E quanto mais o amor for autêntico, mais a presença do Senhor se fará notar, pois a espiritualidade do amor familiar é feita de milhares de gestos reais e concretos. E é nesta variedade de dons e de encontros, que ajudam a amadurecer a comunhão, que Deus vem habitar.
Esta entrega na vida familiar une valores humanos e divinos, «porque está cheia do amor de Deus». Ou seja, «a espiritualidade matrimonial é uma espiritualidade do vínculo habitado pelo amor divino» (número 315).
Como se diz na Primeira Carta de João (3, 14) «se nos amarmos uns aos outros, Deus permanece em nós e o seu amor em nós é perfeito». Com efeito, a primeira e originária expressão da dimensão social da pessoa é o casal e a família.
A espiritualidade incarna-se na comunhão familiar.
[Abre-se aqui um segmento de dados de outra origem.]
-- ==== Sys2Proof/Laws/Access.lean ====
section
/-! SUPPORT. Access.lean: laws of arrival: how a command starts and how a register write of one word, or of both words of a
pair, takes effect. -/

namespace Sys2Proof.Machine

/-! ### Commands (R369) -/

/-- The device with the tag of a request of port q outstanding (R314). -/
def Chip.tagged (c : Chip) (q : Nat) (tag : Byte) : Chip :=
  c.setPort q { c.port q with tags := (c.port q).tags ++ [tag.toNat] }

theorem Chip.port_tagged (c : Chip) (q : Nat) (tag : Byte) :
    (c.tagged q tag).port q = { c.port q with tags := (c.port q).tags ++ [tag.toNat] } := Chip.port_setPort_same _ _ _
@[simp] theorem Chip.redirect_tagged (c : Chip) (q : Nat) (tag : Byte) (r : Nat) :
    ((c.tagged q tag).port r).redirect = (c.port r).redirect := by
  by_cases h : r = q
  · subst h; rw [Chip.port_tagged]
  · unfold Chip.tagged; rw [Chip.port_setPort_other _ _ h]
@[simp] theorem Chip.ready_tagged (c : Chip) (q : Nat) (tag : Byte) (r : Nat) :
    ((c.tagged q tag).port r).ready = (c.port r).ready := by
  by_cases h : r = q
  · subst h; rw [Chip.port_tagged]
  · unfold Chip.tagged; rw [Chip.port_setPort_other _ _ h]
@[simp] theorem Chip.reg_tagged (c : Chip) (q : Nat) (tag : Byte) (a : Nat) : (c.tagged q tag).reg a = c.reg a := (rfl)
@[simp] theorem Chip.reg64_tagged (c : Chip) (q : Nat) (tag : Byte) (a : Nat) :
    (c.tagged q tag).reg64 a = c.reg64 a := (rfl)
@[simp] theorem Chip.field_tagged (c : Chip) (q : Nat) (tag : Byte) (a hi lo : Nat) :
    (c.tagged q tag).field a hi lo = c.field a hi lo := (rfl)
theorem Chip.tagged_others (c : Chip) (q : Nat) (tag : Byte) : c.tagged q tag = { c with ports := (c.tagged q tag).ports } :=
  rfl

/-- The device as an accepted command begins: its tag is outstanding, and it is counted. -/
def Chip.heard (c : Chip) (h : CmdHdr) : Chip := ((c.tagged h.port h.tag).cntWrap 0x00010044).count 291

/-- A command that nothing holds back starts as its descriptor comes. -/
theorem Chip.cmdArrive_hears (c : Chip) (h : CmdHdr) (x : Cmd) (hc : c.hears h x) :
    c.cmdArrive h x = (c.heard h).startCmd c h x := by
  obtain ⟨⟨hup, hheld, hrx, htag, _⟩, hok, hd, hb, ht, he, _, hq⟩ := hc
  have hq' : ¬ (32 ≤ c.cmd.queue.length ∨ (c.port h.port).heldUp = true) := by
    rintro (h1 | h1)
    · rw [hq] at h1; exact absurd h1 (by decide)
    · rw [hheld] at h1; cases h1
  unfold Chip.cmdArrive
  rw [if_neg hq']
  simp only
  split
  · rename_i h1; rw [hrx] at h1; cases h1
  · rw [if_neg (by simp [hup]), if_neg htag]
    unfold Chip.judgeCmd
    have h1 : (c.setPort (h.port : Nat) { c.port h.port with tags := (c.port h.port).tags ++ [h.tag.toNat] }).cmdOk x
        = true := hok
    have h3 : (c.setPort (h.port : Nat) { c.port h.port with tags := (c.port h.port).tags ++ [h.tag.toNat] }).badOperand x
        = false := hb
    have h2 : (c.setPort (h.port : Nat) { c.port h.port with tags := (c.port h.port).tags ++ [h.tag.toNat] }).busyTraining x
        = false := ht
    rw [if_neg (by rw [h1]; decide), if_neg (by rw [hd, h3]; decide), if_neg (by rw [h2]; decide)]
    simp only
    rw [if_pos]
    · rfl
    · simp [he, hq]

/-- What a beginning command leaves alone. -/
theorem Chip.heard_shape (c : Chip) (h : CmdHdr) :
    ∃ ps rs q k, c.heard h = { c with ports := ps, regs := rs, cirque := q, counters := k } := by
  obtain ⟨k, q, e⟩ := ((c.tagged h.port h.tag).cntWrap 0x00010044).count_shape 291 1
  exact ⟨_, _, q, k, e⟩
theorem Chip.heard_redirect (c : Chip) (h : CmdHdr) (q : Nat) :
    ((c.heard h).port q).redirect = (c.port q).redirect := by
  unfold Chip.heard
  rw [Chip.port_count, Chip.port_cntWrap, Chip.redirect_tagged]
theorem Chip.heard_reg (c : Chip) (h : CmdHdr) {a : Nat} (ha : a ≠ 0x00010044) : (c.heard h).reg a = c.reg a := by
  unfold Chip.heard
  rw [Chip.reg_count, Chip.reg_cntWrap_other _ _ ha, Chip.reg_tagged]

/-! ### Register writes (R313, R405, R406) -/

/-- A register write that nothing holds back runs with its tag outstanding. -/
theorem State.onReg_takes (s : State) (q : Port) (tag : Byte) (a : Nat) (vs : List Word) (h : s.chip.takes q tag)
    (ha : a < 2 ^ 64) (h1 : 1 ≤ vs.length) (h2 : vs.length ≤ 64) :
    s.onReg q tag a vs = .next { s with chip := (s.chip.tagged q tag).writeRegs q tag a vs } := by
  have e : (BitVec.ofNat 64 a).toNat = a := by
    rw [BitVec.toNat_ofNat]; exact Nat.mod_eq_of_lt ha
  have hl : (BitVec.ofNat 16 vs.length).toNat = vs.length := by
    rw [BitVec.toNat_ofNat]; exact Nat.mod_eq_of_lt (by omega)
  show Host.Outcome.next { s with chip := s.chip.request q _ _ } = _
  rw [Chip.request_takes _ _ _ _ h]
  · show Host.Outcome.next { s with chip := (s.chip.tagged q tag).writeRegs q tag (BitVec.ofNat 64 a).toNat vs } = _
    rw [e]
  · unfold Chip.txnFault
    simp only [hl]
    show (if vs.length = 0 ∨ 64 < vs.length then some 5 else if (0 : Word) ≠ 0 ∨ vs.length ≠ vs.length then some 2 else none)
      = none
    rw [if_neg (by omega), if_neg (by simp)]

/-- A write of one word that is no half of a pair answers what the word's write answers. -/
theorem Chip.writeRegs_one (c : Chip) (q : Nat) (tag : Byte) (a : Nat) (v : Word) (r : RegRow) (ix : List Nat) (w : Nat)
    (ha : a % 4 = 0) (hf : c.findReg a = some (r, ix, w)) (hr : c.responds a = true) (hp : r.pair = false)
    (hw : (c.writeWord r w a v).1 ≠ Machine.waits) :
    c.writeRegs q tag a [v] = (c.writeWord r w a v).2.reply q tag (c.writeWord r w a v).1 := by
  have hb : ¬ a / 0x10000 ≠ (a + 4 * [v].length - 1) / 0x10000 := by
    simp only [List.length_cons, List.length_nil]; omega
  have e : c.regWrWords {} 0 a [v] = ((({} : RegWr).note 0 (c.writeWord r w a v).1), (c.writeWord r w a v).2) := by
    simp only [Chip.regWrWords, Chip.regWrWord, hf, hr, hp, Bool.not_true, Bool.false_eq_true, if_false]
    rw [if_neg hw]
  unfold Chip.writeRegs
  rw [if_neg (by omega), if_neg hb]
  simp only [e]
  unfold RegWr.note
  by_cases h0 : (c.writeWord r w a v).1 = 0
  · simp [h0, Chip.keepAckErr]
  · simp [h0, Chip.keepAckErr]

theorem Chip.regWrWord_low (c : Chip) (x : RegWr) (i a : Nat) (v : Word) (r : RegRow) (ix : List Nat)
    (hf : c.findReg a = some (r, ix, 0)) (hr : c.responds a = true) (hp : r.pair = true) :
    c.regWrWord x i a v true = ({ x with low := some v }, c) := by
  unfold Chip.regWrWord
  rw [hf]
  simp only [hr, hp, Bool.not_true, Bool.false_eq_true, if_false, if_true, Bool.and_self, decide_true]
theorem Chip.regWrWord_high (c : Chip) (x : RegWr) (i a : Nat) (l v : Word) (more : Bool) (r : RegRow) (ix : List Nat)
    (hf : c.findReg a = some (r, ix, 1)) (hr : c.responds a = true) (hp : r.pair = true) (hl : x.low = some l) :
    c.regWrWord x i a v more =
      (let s := ({ c with staging := tabDel (tabDel c.staging (a - 4)) a } : Chip).writePair (a - 4)
        (l.toNat + 2 ^ 32 * v.toNat)
      (({ x with low := none }.note (i - 1) s.1).noteAck (a - 4) s.1, s.2)) := by
  unfold Chip.regWrWord
  rw [hf]
  simp only [hr, hp, hl, Bool.not_true, Bool.false_eq_true, if_false, if_true]
  rfl

/-- A write of both words of a pair in one transaction writes the pair; a refused acknowledgement of a ring keeps its error
bit (R10). -/
theorem Chip.writeRegs_pair (c : Chip) (q : Nat) (tag : Byte) (a : Nat) (x y : Word) (r : RegRow) (ix : List Nat)
    (ha : a % 8 = 0) (hf : c.findReg a = some (r, ix, 0)) (hf' : c.findReg (a + 4) = some (r, ix, 1))
    (hr : c.responds a = true) (hr' : c.responds (a + 4) = true) (hp : r.pair = true) :
    c.writeRegs q tag a [x, y] =
      (let s := ({ c with staging := tabDel (tabDel c.staging a) (a + 4) } : Chip).writePair a
        (x.toNat + 2 ^ 32 * y.toNat)
      (s.2.keepAckErr (({} : RegWr).noteAck a s.1)).reply q tag s.1) := by
  have hb : ¬ a / 0x10000 ≠ (a + 4 * [x, y].length - 1) / 0x10000 := by
    simp only [List.length_cons, List.length_nil]; omega
  have e : c.regWrWords {} 0 a [x, y] =
      (let s := ({ c with staging := tabDel (tabDel c.staging a) (a + 4) } : Chip).writePair a
        (x.toNat + 2 ^ 32 * y.toNat)
      ((({} : RegWr).note 0 s.1).noteAck a s.1, s.2)) := by
    show (let s := c.regWrWord {} 0 a x true
      s.2.regWrWords s.1 1 (a + 4) [y]) = _
    rw [Chip.regWrWord_low c {} 0 a x r ix hf hr hp]
    show (let s := c.regWrWord { ({} : RegWr) with low := some x } 1 (a + 4) y false
      s.2.regWrWords s.1 2 (a + 8) []) = _
    rw [Chip.regWrWord_high c _ 1 (a + 4) x y false r ix hf' hr' hp rfl]
    rfl
  unfold Chip.writeRegs
  rw [if_neg (by omega), if_neg hb, e]
  generalize ({ c with staging := tabDel (tabDel c.staging a) (a + 4) } : Chip).writePair a (x.toNat + 2 ^ 32 * y.toNat) = s
  unfold RegWr.note RegWr.noteAck
  by_cases h0 : s.1 = 0
  · simp [h0]
  · by_cases h6 : s.1 = 6 <;> simp [h0, h6, Chip.keepAckErr]

end Sys2Proof.Machine
end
É na vida de família que, os a ela chamados vocacionalmente, podem chegar ao vértice da união mística (cf. 316).
Oração em família
A participação no mistério da cruz de Cristo transforma as dificuldades e os sofrimentos em ofertas de amor. E os momentos de alegria, repouso ou festa, e também a sexualidade são experimentados como uma participação na vida plena da sua ressurreição (316).
A oração em família é um meio privilegiado de exprimir e reforçar a fé pascal que a habita. Daí brotará o desejo de uns bons momentos em oração para estar unidos ao Senhor vivo e poder dizer-lhe as coisas que preocupam, rezar pelas necessidades familiares, rezar por algum membro que está a passar por um momento particularmente difícil, pedir ajuda para amar de verdade, agradecer-lhe pelo dom da vida e das muitas coisas boas que ela traz.
Eucaristia dominical
O caminho comunitário da oração atinge o seu cume na presença na celebração eucarística dominical. Como diz Apocalipse 3, 20, é Jesus que bate e está à porta da família para partilhar com ela a ceia eucarística.
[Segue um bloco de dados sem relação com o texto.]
theorem Chip.reg_sbWriteDone (c : Chip) (n : Nat) (f : SbFrame) (a : Nat) :
    (c.sbWriteDone n f).reg a =
      if bitOf (c.reg (sbB n)).toNat 28 then
        ((c.cntUp (sbB n + 0xC)).setReg (sbTable n (c.sbAddr n f.bits)) (BitVec.ofNat 32 (c.sbNat n (f.bits.drop 9)))).reg a
      else (c.cntUp (sbB n + 0xC)).reg a := by
  obtain ⟨t, l, m, k, q, h, _⟩ := Chip.sbWriteDone_shape c n f
  rw [h]
  split <;> rfl

/-- A complete frame reaches nothing on the host's side. -/
theorem Chip.hostSideKept_sbDone (c : Chip) (n : Nat) (bits : List Bool) : c.hostSideKept (c.sbDone n bits) := by
  unfold Chip.sbDone
  split
  · obtain ⟨l, m, k, q, h⟩ := Chip.sbReadDone_shape (c.sbClosed n) n (c.sbFrame n bits)
    rw [h]
    exact ⟨rfl, rfl, rfl, rfl, rfl, rfl, rfl, rfl, rfl, rfl, rfl, rfl⟩
  · obtain ⟨t, l, m, k, q, h, _⟩ := Chip.sbWriteDone_shape (c.sbClosed n) n (c.sbFrame n bits)
    rw [h]
    exact ⟨rfl, rfl, rfl, rfl, rfl, rfl, rfl, rfl, rfl, rfl, rfl, rfl⟩

theorem sbRead_frame (c : Chip) (n : Nat) (bits : List Bool) (h : c.sbListens n = true) :
    sbRead n (c.sbFrameEdges n true bits) c = c.sbEdges n true (true :: true :: bits) := by
  unfold sbRead
  rw [if_pos h]
  exact congrArg (c.sbEdges n true) (c.sbSampled_all n _)

theorem sbWrite_frame (c : Chip) (n : Nat) (bits : List Bool) (h : c.sbListens n = true) :
    sbWrite n (c.sbFrameEdges n false bits) c = c.sbEdges n false (true :: false :: bits) := by
  unfold sbWrite
  rw [if_pos h]
  exact congrArg (c.sbEdges n false) (c.sbSampled_all n _)

/-- A whole read counts, sets the latch of its entry alone, and is over. -/
theorem sbRead_whole (s : State) (n : Fin 3) (bits : List Bool) (hL : s.chip.sbListens n = true)
    (hF : (s.chip.sbPort n).frame = none) (hl : bits.length = 40) :
    let e := s.chip.sbNat n (bits.take 8)
    ∃ t, exec (.sbRead n (s.chip.sbFrameEdges n true bits)) s = .next t ∧ s.chip.counted t.chip (sbB n + 8) ∧
      (t.chip.sbPort n).frame = none ∧ (t.chip.sbPort n).out = none ∧
      bitOf (t.chip.reg (sbHit n e)).toNat (e % 32) = true ∧
      (∀ j, j < 32 → j ≠ e % 32 → bitOf (t.chip.reg (sbHit n e)).toNat j = bitOf (s.chip.reg (sbHit n e)).toNat j) ∧
      (∀ a, a ≠ sbB n + 8 → a ≠ sbHit n e → t.chip.reg a = s.chip.reg a) ∧
      t.dram = s.dram ∧ s.chip.hostSideKept t.chip := by
  intro e
  have hc : sbRead n (s.chip.sbFrameEdges n true bits) s.chip = s.chip.sbDone n (true :: bits) := by
    rw [sbRead_frame _ _ _ hL, Chip.sbEdges_whole _ _ _ _ hF hl]
  have hr : ∀ a, (s.chip.sbDone n (true :: bits)).reg a =
      ((s.chip.cntUp (sbB n + 8)).setField (sbHit n e) (e % 32) (e % 32) 1).reg a := fun a =>
    (Chip.reg_sbReadDone (s.chip.sbClosed n) n (s.chip.sbFrame n (true :: bits)) a).trans rfl
  have he : e % 32 < 32 := Nat.mod_lt _ (by decide)
  have hne : sbHit n e ≠ sbB n + 8 := (sbHit_ne_count n e 8 (by decide)).symm
  obtain ⟨hp, ho⟩ := s.chip.sbPort_sbDone n (true :: bits)
  refine ⟨{ s with chip := s.chip.sbDone n (true :: bits) }, State.onChip_of_eq s hc,
    ?_, hp, ho, ?_, ?_, ?_, rfl, s.chip.hostSideKept_sbDone n _⟩
  · rw [Chip.counted, hr, Chip.reg_setField_other _ _ _ _ hne.symm, Chip.reg_cntUp_same]
  · rw [hr, Chip.bitOf_reg_setBit _ _ _ _ _ he, if_pos rfl]
    rfl
  · intro j _ hj
    rw [hr, Chip.bitOf_reg_setBit _ _ _ _ _ he, if_neg hj, Chip.reg_cntUp_other _ _ hne]
  · intro a h1 h2
    rw [hr, Chip.reg_setField_other _ _ _ _ h2, Chip.reg_cntUp_other _ _ h1]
Nela, os esposos podem sempre selar a aliança pascal que os uniu e que reflecte a Aliança que Deus selou com a humanidade na Cruz. É o alimento da eucaristia que dá força e estimula a viver cada dia a aliança matrimonial como «Igreja doméstica» (318).
Sinal e instrumento
No matrimónio, vive-se o sentido de pertencer completamente a uma só pessoa. Isto marca um estilo de vida e é uma exigência interior do pacto conjugal, porque «quem não se decide a amar para sempre, é difícil que possa amar sinceramente um só dia». Mas só terá sentido se for vivida como pertença do coração e não mera resignação. Por isso, cada cônjuge é para o outro sinal e instrumento da proximidade do Senhor, que não nos deixa sozinhos (319).
A máxima libertação do amor do casal dá-se quando cada um descobre que o outro não é seu. Ninguém pode pretender possuir a intimidade mais pessoal e secreta da pessoa amada.
Só o Senhor pode ocupar o centro da vida. Isto comporta também a compreensão realista de não querer que o outro satisfaça completamente as suas exigências.
Citando Bonhoeffer, afirma-se que é preciso que «o caminho espiritual de cada um o ajude 'a desiludir-se' do outro, a deixar de esperar dessa pessoa aquilo que é próprio apenas do amor de Deus. Isto exige um despojamento interior».
Reflexo do amor divino
O amor de Deus é o sentido da própria existência. Mas só invocando cada dia a ação do Espírito se tornará possível esta indispensável liberdade interior (320).
Prestar mutuamente cuidados, apoiarmo-nos e estimularmo-nos faz parte da espiritualidade familiar. Os dois são entre si reflexos do amor divino, que conforta com a palavra, o olhar, a ajuda, a carícia, o abraço.
Vale mesmo a pena «querer formar uma família, pois é ter a coragem de fazer parte do sonho de Deus, a coragem de construir com Ele, de unir-se a ele nesta história de construir um mundo onde ninguém se sinta só» (321).
Experiência espiritual profunda é contemplar cada ente querido com os olhos de Deus e reconhecer Cristo nele. A pessoa que vive connosco merece tudo, pois tem uma dignidade infinita por ser objecto do amor imenso do Pai. E assim floresce a ternura, capaz de suscitar no outro a alegria de sentir-se amado (323).
O amor social, reflexo da Trindade, é o que unifica o sentido espiritual da família e a sua missão fora de si mesma. E toda a família é desafiada e convidada a um progressivo amadurecimento da sua capacidade de amar (324 e 325).